*** Block opens ***

/-! ## Done words (R190) -/

/-- A done word's value. -/
def doneWord (count dropped bver code : Nat) : Word :=
  BitVec.ofNat 64 (count % 2 ^ 32 * 2 ^ 32 + dropped % 65536 * 65536 + bver % 256 * 256 + code % 256)

/-- Status code of the cause of a fault. -/
def faultCode (cause : Nat) : Nat := if cause = 3 then 35 else if cause = 4 then 36 else 37

/-- The drover through which an XDE works for the owner of a round, a session or a work; once the owner's is gone, one of its expedition
on the XDE's die (log 86). -/
def Chip.workDrover (c : Chip) (u exp die : Nat) : Drover :=
  match c.drover? u with
  | some d => if d.exp = exp then d else { Drover.fresh false (some (512 * die)) with exp := exp }
  | none => { Drover.fresh false (some (512 * die)) with exp := exp }

/-- Whether a done word must wait: what it covers is written in another module and not yet performed (R304), or a write that comes before it
is on its way to its word. -/
def Chip.doneWaits (c : Chip) (u a : Nat) (clk : SMap Nat) : Bool :=
  c.postsOpen (blockAgent u) || (decide (a < 2 ^ 48) && c.behind u clk a)

/-- A done word written as STF writes: data and full tag at the home in one step, waiters served, a release at device scope; in another
module by a packet; dropped where a write is dropped. -/
def Chip.writeDone (c : Chip) (cycle exp u a : Nat) (w : Word) (clk : SMap Nat) : Chip :=
  if 2 ^ 48 ≤ a then
    let data := leBytes 8 1 ++ leBytes 0 1 ++ leBytes 8 2 ++ leBytes exp 2 ++ leBytes 0 14 ++ leBytes w.toNat 8 ++ leBytes 0 8
    match c.request (a / 2 ^ 48 - 1) 3 (a % 2 ^ 48) data (fun k => .posted (blockAgent u) k) with
    | none => c
    | some (_, c) => c
  else if c.writeDropped a then c
  else
    let r := c.releaseOf u (c.workDrover u exp 0) 3 clk
    ({ c with homes := (c.homes.perform .stf a 8 w 0).homes.releaseOn a 8 r }).serve cycle a

/-- A done word's address translated at acceptance: the word, or the status code of its fault. -/
inductive DoneAt where
  /-- The word, as `watchWord` names it. -/
  | word (w : Nat)
  /-- XLATE or PERM. -/
  | refused (code : Nat)
  /-- A member's window that is out of its serai. -/
  | wait
  deriving DecidableEq, Repr

/-- See `DoneAt`; an untagged page is no page for full/empty stores (R27). -/
def Chip.doneAt (c : Chip) (u : Nat) (d : Drover) (va : Nat) : DoneAt :=
  match c.engineLeaf u d va .write with
  | .bad k _ => .refused (faultCode k)
  | .wait _ => .wait
  | .ok l _ => if l.tagged then .word (watchWord l (l.pa va)) else .refused 36

/-- The agent number of an XDE's reads for a task. -/
def xdeAgent (u : Nat) : Nat := blockAgent u + 2

/-! ## Slots (R303) -/

/-- Rounds that a die's XDE takes part in. -/
def Xde.roundsOf (x : Xde) (die : Nat) : Nat := (x.rounds.filter fun p => !p.2.closed && p.2.dies.contains die).length

/-- Sessions of a die's XDE. -/
def Xde.sessionsOf (x : Xde) (die : Nat) : Nat := (x.sessions.filter fun s => s.die == die).length

/-- Free slots of a die's XDE. -/
def Xde.freeSlots (x : Xde) (die : Nat) : Nat := 8 - (x.roundsOf die + x.sessionsOf die)

/-- The open round of a micro-batch. -/
def Xde.openRound (x : Xde) (mb : Nat) : Option Round := (look x.rounds mb).bind fun r => if r.closed then none else some r

/-- Fields of a round's block. -/
def Round.k (r : Round) : Nat := byteAt r.block 0

/-- See `Round.k`: contributors. -/
def Round.contributors (r : Round) : Nat := field r.block 2 2

/-- See `Round.k`: experts. -/
def Round.experts (r : Round) : Nat := field r.block 4 2

/-- See `Round.k`: tokens. -/
def Round.tokens (r : Round) : Nat := field r.block 8 4

/-- See `Round.k`: record array. -/
def Round.records (r : Round) : Nat := field r.block 16 8

/-! ## XTOPK and the opening of rounds (R303, R310) -/

/-- What the XDE commands share: operands, the release of the issuer's earlier accesses (R304), the micro-batch number, the block. -/
def State.xdeCommand (s : State) (dr : Drover) (d a b : BitVec 5) (f : Nat → List Byte → Drover → Chip → Res (Chip × Drover)) : Res (Chip × Drover) :=
  unlessStall (dr.srcStall [a, b]) <| unlessStall (dr.dstStall d) <|
    (dr.read2 s.focus a b).bind fun (x, y, dr1) =>
      if !dr.released then .stall (some 32)
      else if 2 ^ 32 ≤ x.toNat then Drover.status s.chip dr1 d (failWord 21)
      else s.block s.chip dr y 64 64 fun blk c => f x.toNat blk (dr1.tick s.focus) c

/-- The done word checked, and then the rest. -/
def Chip.withDone (c : Chip) (u : Nat) (dr0 dr : Drover) (d : BitVec 5) (va : Nat) (f : Nat → Res (Chip × Drover)) : Res (Chip × Drover) :=
  match c.doneAt u dr0 va with
  | .wait => .stall (some 32)
  | .refused k => Drover.status c dr d (failWord k)
  | .word w => f w

/-- Whether bytes from o to the end of a block are zero. -/
def restZero (b : List Byte) (o : Nat) : Bool := zeroBytes b o 64

/-- XTOPK (R191, R303): the open request goes to die 0's XDE, and the command holds until it has answered. -/
def execXtopk (d a b : BitVec 5) (s : State) : Host.Outcome State Fault Refusal :=
  s.drives (.xtopk d a b) fun dr =>
    match dr.hold with
    | .result w => (dr.read2 s.focus a b).bind fun (_, _, dr1) => Drover.status s.chip dr1 d w
    | .waiting => .stall (some 32)
    | _ =>
      s.xdeCommand dr d a b fun mb blk dr1 c =>
        let rec' := field blk 16 8
        let done := field blk 24 8
        let t := field blk 8 4
        if 1 < byteAt blk 1 ∨ !zeroBytes blk 6 2 ∨ !zeroBytes blk 12 4 ∨ !restZero blk 32 ∨ rec' % 8 ≠ 0 ∨ done % 8 ≠ 0 then
          Drover.status c dr1 d (failWord 21)
        else if byteAt blk 0 < 1 ∨ 8 < byteAt blk 0 ∨ field blk 2 2 < 1 ∨ 4096 < field blk 2 2 ∨ field blk 4 2 < 1 ∨ 4096 < field blk 4 2 ∨ t < 1 ∨ 65536 < t then
          Drover.status c dr1 d (failWord 33)
        else
          c.withDone s.focus dr dr1 d done fun w =>
            let o : OpenReq := { u := s.focus, exp := dr.exp, die := dr.die, mb := mb, block := blk, done := w, clk := dr1.clk }
            .hold (c.onXde fun x => { x with opens := x.opens ++ [o] }) { dr with clk := dr1.clk, hold := .waiting } (some 32)

/-- A round as it opens: with the newest complete version of the bias (R310). -/
def Xde.newRound (x : Xde) (o : OpenReq) : Round :=
  { id := x.nextRound, exp := o.exp, ending := none, block := o.block, slot := if (x.biasVer[0]?).getD 0 = x.newest then 0 else 1, bver := x.newest, toks := [], dropNan := 0, done := o.done,
    closed := false, dies := if o.die = 0 then [0] else [0, o.die], owner := o.u, clk := o.clk }

/-- Die 0's answer to an open request: status code, and the engines with the round opened or joined. -/
def Xde.answerOpen (x : Xde) (o : OpenReq) : Nat × Xde :=
  match x.openRound o.mb with
  | some r =>
    if r.block ≠ o.block then (32, x)
    else if r.dies.contains o.die then (0, { x with rounds := put x.rounds o.mb { r with clk := joinClk r.clk o.clk } })
    else if x.freeSlots o.die = 0 then (24, x)
    else (0, { x with rounds := put x.rounds o.mb { r with dies := r.dies ++ [o.die], clk := joinClk r.clk o.clk } })
  | none =>
    if x.freeSlots 0 = 0 ∨ x.freeSlots o.die = 0 then (24, x)
    else (0, { x with rounds := put x.rounds o.mb (x.newRound o), nextRound := x.nextRound + 1 })

/-- ROUND_OPEN (R303): the oldest open request of a die is answered; the serai has joined the round. -/
def execRoundOpen (die : BitVec 3) (s : State) : Host.Outcome State Fault Refusal :=
  s.eventStep fun c _ =>
    match c.xde.opens.find? fun o => o.die == die.toNat with
    | none => c
    | some o =>
      let x := { c.xde with opens := c.xde.opens.erase o }
      if !(c.task? o.u).any Task.alive ∧ !(c.drover? o.u).any fun d => d.steward then { c with xde := x }
      else
        let (code, x) := x.answerOpen o
        let id := ((x.openRound o.mb).map (·.id)).getD 0
        let c : Chip := { c with xde := x }
        let c := c.onDrover o.u fun (d : Drover) => if d.hold = .waiting then { d with hold := .result (failWord code) } else d
        if code = 0 then c.onEngines o.u fun v => { v with joined := some (o.mb, id) } else c

/-! ## Gate lists (R305 to R307) -/

/-- Order of keys as numbers: whether a's is greater, equal or less; NaN does not occur. -/
def keyCmp (a b : BitVec 32) : Int := ((fp32.decode a.toNat).cmp (fp32.decode b.toNat)).getD 0

/-- The order of R306: descending key, then ascending expert. DESIGN CHOICE (log 93): of two entries of one expert with equal keys that with
the greater score, and then the lesser score bits, comes first, so that the merge does not depend on arrival. -/
def GateEntry.before (a b : GateEntry) : Bool :=
  let c := keyCmp a.key b.key
  let s := keyCmp a.score b.score
  decide (0 < c ∨ (c = 0 ∧ (a.expert < b.expert ∨ (a.expert = b.expert ∧ (0 < s ∨ (s = 0 ∧ a.score.toNat < b.score.toNat))))))

/-- An entry put into a list in order; of two for one expert the better stays. -/
def gateInsert : List GateEntry → GateEntry → List GateEntry
  | [], e => [e]
  | a :: l, e =>
    if a.expert = e.expert then (if e.before a then e :: l else a :: l)
    else if e.before a then e :: a :: (l.filter fun b => b.expert != e.expert)
    else a :: gateInsert l e

/-- Two lists merged: the best 8 distinct experts. -/
def gateMerge (a b : List GateEntry) : List GateEntry := (b.foldl gateInsert a).take 8

/-- The leaf's work on one entry (R306): its key, or nothing for an invalid score or an expert that the round has not; the flag says that
a score was excluded. -/
def leafEntry (bias : SMap (BitVec 32)) (apply : Bool) (experts : Nat) (e : Nat) : Option GateEntry × Bool :=
  let x := bitsOf e 32 12
  let sc := e % 2 ^ 32
  if experts ≤ x then (none, false)
  else
    let use := fun (bits : Nat) =>
      let s : BitVec 32 := BitVec.ofNat 32 bits
      let k := if apply then BitVec.ofNat 32 (fp32.addBits .ieee .rne bits (lookD bias x 0).toNat).1 else s
      (some { expert := x, score := s, key := k }, false)
    match fp32.decode sc with
    | .nan => (none, true)
    | .inf true => (none, true)
    | .inf false => use 0x7F7FFFFF
    | .fin _ _ _ => use sc

/-- The list that a leaf makes of entries, and whether one was excluded. -/
def leafList (bias : SMap (BitVec 32)) (apply : Bool) (experts : Nat) (es : List Nat) : List GateEntry × Bool :=
  es.foldl (fun (l, nan) e =>
    match leafEntry bias apply experts e with
    | (some g, _) => (gateMerge l [g], nan)
    | (none, n) => (l, nan || n)) ([], false)

/-- The contributions of a token that a round has received, merged or on their way. -/
def Xde.contributed (x : Xde) (mb tok : Nat) (r : Round) : Nat :=
  ((look r.toks tok).map (·.got)).getD 0 + (x.lists.filter fun l => l.mb == mb && l.tok == tok).length

/-- The round that a task's serai joined last, while it is open; a later round of the same micro-batch is another (R305). -/
def Chip.joinedRound (c : Chip) (u : Nat) : Option (Nat × Round) :=
  (c.seraiOf u).bind fun n => (c.serai n).joined.bind fun j =>
    (c.xde.openRound j.1).bind fun r => if r.id = j.2 then some (j.1, r) else none

/-- XGATE (R190, R305): a misaligned list traps; refusals come in the order of its table; a list counts although it is empty. -/
def execXgate (d a b : BitVec 5) (s : State) : Host.Outcome State Fault Refusal :=
  s.drives (.xgate d a b) fun dr =>
    unlessStall (dr.srcStall [a, b]) <| unlessStall (dr.dstStall d) <|
      (dr.read2 s.focus a b).bind fun (x, y, dr1) =>
        if y.toNat % 8 ≠ 0 then .trap (dr.trapAt 2 y) dr
        else if !dr.released then .stall (some 32)
        else
          let tok := bitsOf x.toNat 0 16
          let n := bitsOf x.toNat 16 4
          match s.chip.joinedRound s.focus with
          | none => Drover.status s.chip dr1 d (failWord 1)
          | some (mb, r) =>
            if r.tokens ≤ tok then Drover.status s.chip dr1 d (failWord 33)
            else if r.contributors ≤ s.chip.xde.contributed mb tok r then Drover.status s.chip dr1 d (failWord 1)
            else if 8 < n ∨ 2 ^ 20 ≤ x.toNat then Drover.status s.chip dr1 d (failWord 21)
            else
              s.block s.chip dr y (8 * n) 8 fun blk c =>
                let es := (List.range n).map fun i => field blk (8 * i) 8
                if es.any fun e => decide (2 ^ 44 ≤ e) then Drover.status c dr1 d (failWord 21)
                else
                  let dr2 := dr1.tick s.focus
                  let (l, nan) := leafList ((c.xde.bias[r.slot]?).getD []) (bitOf (byteAt r.block 1) 0) r.experts es
                  let c := c.onXde fun x =>
                    { x with lists := x.lists ++ [{ mb := mb, tok := tok, nan := nan, list := l }],
                             rounds := upd x.rounds mb fun r => { r with clk := joinClk r.clk dr2.clk } }
                  Drover.status c dr2 d statusOk

/-! ## Weights and records (R308, R309) -/

/-- FP32 operations, rounded to nearest even, with no flags. -/
def f32 (f : FVal → FVal → FVal) (a b : Nat) : Nat := (fp32.encode .ieee .rne (f (fp32.decode a) (fp32.decode b))).1

/-- The combine weights of the active scores in rank order (R308). -/
def gateWeights (ss : List Nat) : List Nat :=
  match ss with
  | [] => []
  | s0 :: r =>
    let m := r.foldl (fun m s => fp32.maxBits m s) s0
    let es := ss.map fun s =>
      let d := (fp32.addBits .ieee .rne s (fp32.negBits m)).1
      let t := (fp32.mulBits .ieee .rne d 0x3FB8AA3B).1
      (fp32.encode .ieee .rne (fp32.decode t).exp2).1
    match es with
    | [] => []
    | e0 :: er =>
      let sum := er.foldl (fun a e => (fp32.addBits .ieee .rne a e).1) e0
      es.map fun e => (fp32.divBits .ieee .rne e sum).1

/-- One entry of a record (R309). -/
def recordEntry (rank : Nat) (act : Bool) (e : GateEntry) (weight : Nat) : Nat :=
  2 ^ 63 + b2n act * 2 ^ 62 + rank % 8 * 2 ^ 44 + e.expert % 4096 * 2 ^ 32 + weight % 2 ^ 32

/-- The 128 bytes of a token's record (R191, R309). -/
def recordBytesOf (tok bver k : Nat) (t : GateTok) : List Byte :=
  let act := min k t.list.length
  let ws := gateWeights ((t.list.take act).map fun e => e.score.toNat)
  let es := (t.list.zipIdx.map fun p => recordEntry p.2 (decide (p.2 < act)) p.1 ((ws[p.2]?).getD 0)) ++ List.replicate (8 - t.list.length) 0
  leBytes tok 4 ++ leBytes act 1 ++ leBytes (b2n t.nan + 2 * b2n (t.list == [])) 1 ++ leBytes bver 1 ++ leBytes 0 1 ++
    es.flatMap (fun e => leBytes e 8) ++ leBytes 0 56

/-- A count of 16 bits; one that does not fit has no stated value (log 48). -/
def Chip.dropped16 (c : Chip) (n : Nat) : Nat × Chip :=
  if n < 65536 then (n, c)
  else
    let (w, c) := c.takeFree
    (w.toNat % 65536, c)

/-- A round closes with its done word (R303): its slots are free, and only its block stays; lists for it that are on their way are gone. A
round whose done word must still wait keeps it. -/
def Chip.finishRound (c : Chip) (cycle mb : Nat) (r : Round) (w : Word) : Chip :=
  if c.doneWaits r.owner r.done r.clk then c.onXde fun x => { x with rounds := put x.rounds mb { r with ending := some w } }
  else
    (c.onXde fun x => { x with rounds := put x.rounds mb { r with closed := true, ending := none, toks := [], dies := [] },
                               lists := x.lists.filter fun l => l.mb != mb }).writeDone cycle r.exp r.owner r.done w r.clk

/-- A round that has written its last record, or whose work a fault has cut short. -/
def Chip.closeRound (c : Chip) (cycle mb code : Nat) (r : Round) : Chip :=
  let (drop, c) := c.dropped16 r.dropNan
  let done := (r.toks.filter fun p => p.2.written).length - r.dropNan
  c.finishRound cycle mb r (doneWord done drop r.bver.toNat code)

*** Block closes ***

| Task statement |
Nothing beyond the line that contains "def faultCode (cause" belongs in the answer; reproduce the entries exactly from their first line through it.

| Exercise output |
/-! ## Done words (R190) -/

/-- A done word's value. -/
def doneWord (count dropped bver code : Nat) : Word :=
  BitVec.ofNat 64 (count % 2 ^ 32 * 2 ^ 32 + dropped % 65536 * 65536 + bver % 256 * 256 + code % 256)

/-- Status code of the cause of a fault. -/
def faultCode (cause : Nat) : Nat := if cause = 3 then 35 else if cause = 4 then 36 else 37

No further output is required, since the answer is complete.